As it often happens in such cases, rather than
lessen the appeal of wunderkinds, this has served to amplify it.
India sees them everywhere. A two-year-old's ability to spell a-p-p-l-e
is all it takes to convince well-meaning parents that they have
a child prodigy on their hands. A schoolchild aware of the Sicilian
Defence is hailed a Vishwanathan Anand in the making. Every street
where cricket is played boasts its own Sachin Tendulkar. And in
a lemming-like rush to prove themselves, their parents, teachers,
or friends right, young people compete in everything from neighbourhood
fashion contests to dance competitions (Boogie Woogie anyone?) on
television to examinations that promise entry into India's hallowed
halls of academia, the Indian Institutes of Technology (IITs) and
the Indian Institutes of Management (IIMs).
Flameouts abound. Engineering and business
schools such as the ones named in the last sentence have chestnuts
about toppers who could no longer take the pressure and flunked
in their later semesters or trimesters, some dropping out altogether.

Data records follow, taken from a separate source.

/-- R170, R444: the blocked threads of the phase trap, the lowest with the diagnostic block, and the group breaks. -/
def bartimeFires (s : State) (g : Nat) (x : Group) : State :=
  let ts := bartimeThreads s g x
  let info : TrapInfo := { trap := .bartime, detail := x.entry * 65536 + x.handle }
  let traps := (List.range ts.length).map fun i =>
    (ts.getD i 0, if i = 0 then { info with diag := diagBlock s x } else info)
  breakGroup (raise s traps) g

/-- BARTIME (R170). -/
def execBartime (g : Nat) (s : State) : Out :=
  match s.group? g with
  | none => idle "BARTIME"
  | some x => if x.due s.time then .next (bartimeFires s g x) else idle "BARTIME"

/-! Stages and queues. -/

/-- What an object operand comes to (R201). -/
def objLane (s : State) (t : Nat) (m : SOp) (n : Nat) (use : Option TrapInfo) : Except TrapInfo Nat :=
  let va := addr32 (s.r32 t m.base) m.ofs
  match objScratch s t m.clus va n with
  | none => .error (protAt va 2)
  | some a =>
    if va % n ≠ 0 then .error { trap := .align, addr := va }
    else match use with
      | some i => .error i
      | none => .ok a

/-- A thread belongs to an object it uses (R182); another member's object ends revocability (R413). -/
def useObj (s : State) (t key : Nat) : State :=
  let s := if (ownOffset s t (objAddr key)).isNone then s.irrevocable (s.billetKey (crewOf t)) else s
  if s.objUse.contains (t, key) then s else { s with objUse := s.objUse ++ [(t, key)] }

/-- A word on objects (R201): `mk` gives one lane's act on the object at an address, or its trap. -/
def objWord (size : Nat) (queue : Bool) (h : Head) (d : Reg) (n : Nat) (m : SOp) (src : Bool) (attr : WordAttr)
    (mk : State → State → List Nat → Nat → Nat → Except TrapInfo State) (s : State) : Out :=
  issueWord s h { attr with group := 3, regs := [(m.base, 1), (d, n)], wait := true } fun s ts =>
    ts.foldl (fun (o : WordOut) t =>
      match objLane s t m size (consumed s t ((m.base, 1) :: (if src then [(d, n)] else []))) with
      | .error i => { o with traps := o.traps ++ [(t, i)] }
      | .ok a =>
        match mk s (useObj o.s t (2 * a + queue.toNat)) ts t a with
        | .ok s' => { o with s := s' }
        | .error i => { o with traps := o.traps ++ [(t, i)] }) { s := s }

/-- Stage updates (R212): in flight until applied at the scratchpad. -/
def stageWord (f : W32 → StageUpd) (h : Head) (d : Reg) (m : SOp) (s : State) : Out :=
  objWord 16 false h d 1 m true { group := 3, var := true, cmp := .compare } (fun s s' _ t a =>
    .ok (s'.addOp t h.dc.val (.stage a (f (s.r32 t d))) [])) s

/-- STGINIT (R212). -/
def execStginit (h : Head) (d : Reg) (m : SOp) (s : State) : Out := stageWord (fun v => .init (v.toNat % 65536)) h d m s

/-- STGOWE (R212). -/
def execStgowe (h : Head) (d : Reg) (m : SOp) (s : State) : Out := stageWord (fun v => .owe v.toNat) h d m s

/-- STGADD (R212). -/
def execStgadd (h : Head) (d : Reg) (m : SOp) (s : State) : Out := stageWord (fun v => .add v.toInt) h d m s

/-- STGARV (R212). -/
def execStgarv (h : Head) (m : SOp) (s : State) : Out := stageWord (fun _ => .arrive) h .z m s

/-- STGINVAL (R212). -/
def execStginval (h : Head) (m : SOp) (s : State) : Out := stageWord (fun _ => .inval) h .z m s
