-- ==== Sys2Proof/Machine/Save.lean ====
section
/-!
DEFINITION. The save and the restore of a set (R407 to R410): when a set may be saved, the image in its save area, what the
part keeps, and the places its billets take when they come back.
-/
namespace Sys2Proof.Machine

/-! The image (R409). -/

/-- Bytes of a save area whose layout the rule does not give (log 60). -/
def freeBytes (s : State) (tag n : Nat) : List Byte :=
  (List.range n).map fun i => BitVec.ofNat 8 (Config.pick s.fresh tag i)

/-- The state field of a lane (R409). -/
def stateCode (t : Thread) : Nat :=
  match t.status with
  | .ended => 0
  | .ready => if t.yieldTil = 0 then 1 else 6
  | .blocked _ => 2
  | .latch _ _ _ => 2
  | .mask _ => 3
  | .parked _ => 4
  | .trapped _ => 5
  | .held _ => 5
  | .assay _ _ _ => 1
  | .watching _ => 1

def laneState (s : State) (t : Nat) : Nat :=
  match s.threads.get? t with
  | none => 7
  | some x => stateCode x + x.suspended.toNat * 16 + x.widx % 16 * 256 + x.depth % 65536 * 65536

def laneTag (t : Thread) : Nat :=
  match t.status with
  | .parked p => p.tag
  | _ => 0

/-- The wait data of a lane (R409), from its first byte (log 60): the mask of a join or of a mask-form operation, the token of
a barrier, the parity of a stage, the deadline of a WAITV or a SLEEP. -/
def waitData (t : Thread) : Nat :=
  match t.status with
  | .mask c => c.mask.toNat
  | .blocked (.join m) => m.toNat
  | .blocked (.bar _ tok _ _ _) => tok
  | .blocked (.stage _ parity _) => parity.toNat
  | .blocked (.waitv _ _ _ _ deadline _) => deadline.toNat
  | .blocked (.sleep til) => til
  | _ => 0

/-- One crew section. -/
def crewImage (s : State) (cid : Nat) : List Byte :=
  let c := s.crew cid
  let ts := crewTids cid
  let pcs := ts.flatMap fun t => toBytes (pc64 (if (s.thr t).status = .ended then (s.thr t).endPc else (s.thr t).pc)).toNat 8
  pcs ++ ts.flatMap (fun t => toBytes (laneState s t) 4) ++ ts.flatMap (fun t => toBytes (waitData (s.thr t)) 16) ++
    (ts.map fun t => BitVec.ofNat 8 (s.thr t).p.toNat) ++
    (List.range 31).flatMap (fun r => toBytes ((c.s.get? r).getD 0).toNat 4) ++
    toBytes (c.gang.toNat + c.prio.val * 65536) 4 ++ freeBytes s (cid + 1) 32 ++
    ts.flatMap (fun t => toBytes (laneTag (s.thr t)) 4) ++
    ts.flatMap (fun t => toBytes (s.thr t).poisonAddr.toNat 8) ++ List.replicate 0x240 0 ++
    (List.range c.budget).flatMap (fun r => (s.unitContent (.reg cid r)).1) ++
    (List.range c.budget).flatMap (fun r => toBytes (s.unitContent (.reg cid r)).2.toNat 4)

Corporate India is replete with tales of fast trackers whose careers
disintegrated after one extravagant failure. If there's one thing
the world loves more than a wunderkind, it is a fallen wunderkind.
For every one of the 72 of the species that constitute this magazine's
universe of wunderkinds (and the shortlist for its Young Super Performer
survey), then, there are a few thousand others that began well and
promised much, only to fade into the kind of insignificance that
can only be found in the teeming dome of the great bell curve that
is life. Now that we've paid our respects (and maintained the regulation
two-minute silence) to these shattered dreams, on to more cheerful
matters.
Like the one thing we would like to highlight
about the winners, Sulajja Firodia Motwani, the joint MD of Kinetic
Engineering; R Subramanian, the MD of Subhiksha Trading Services;
and Prasoon Joshi, the national creative director of McCann Erickson.
No, this isn't the factoid that all three have been to business
school. Instead, this has to do with the two metrics relevant to
the survey: youth and success. The trio features in this magazine
because it has done great things (albeit, in different fields),
and because it satisfies the age-limit criteria set (Young Super
Performers need to be under 40 years of age). That, though, doesn't
necessarily mean its achievements will fade into insignificance
once we start considering those of people over 40 years of age.
Firodia Motwani's turnaround effort at Kinetic, Subramanian's revolutionary
discount-store model, and Joshi's trend-setting use of vernacular
street lingo in advertising are all accomplishments that are age-neutral.
As the advertising line for the Business Today Young Super Performer
Award puts it in the kind of ungrammatical splendour that only ad-lines
and song lyrics can carry off: Below 40, Above Everyone Else.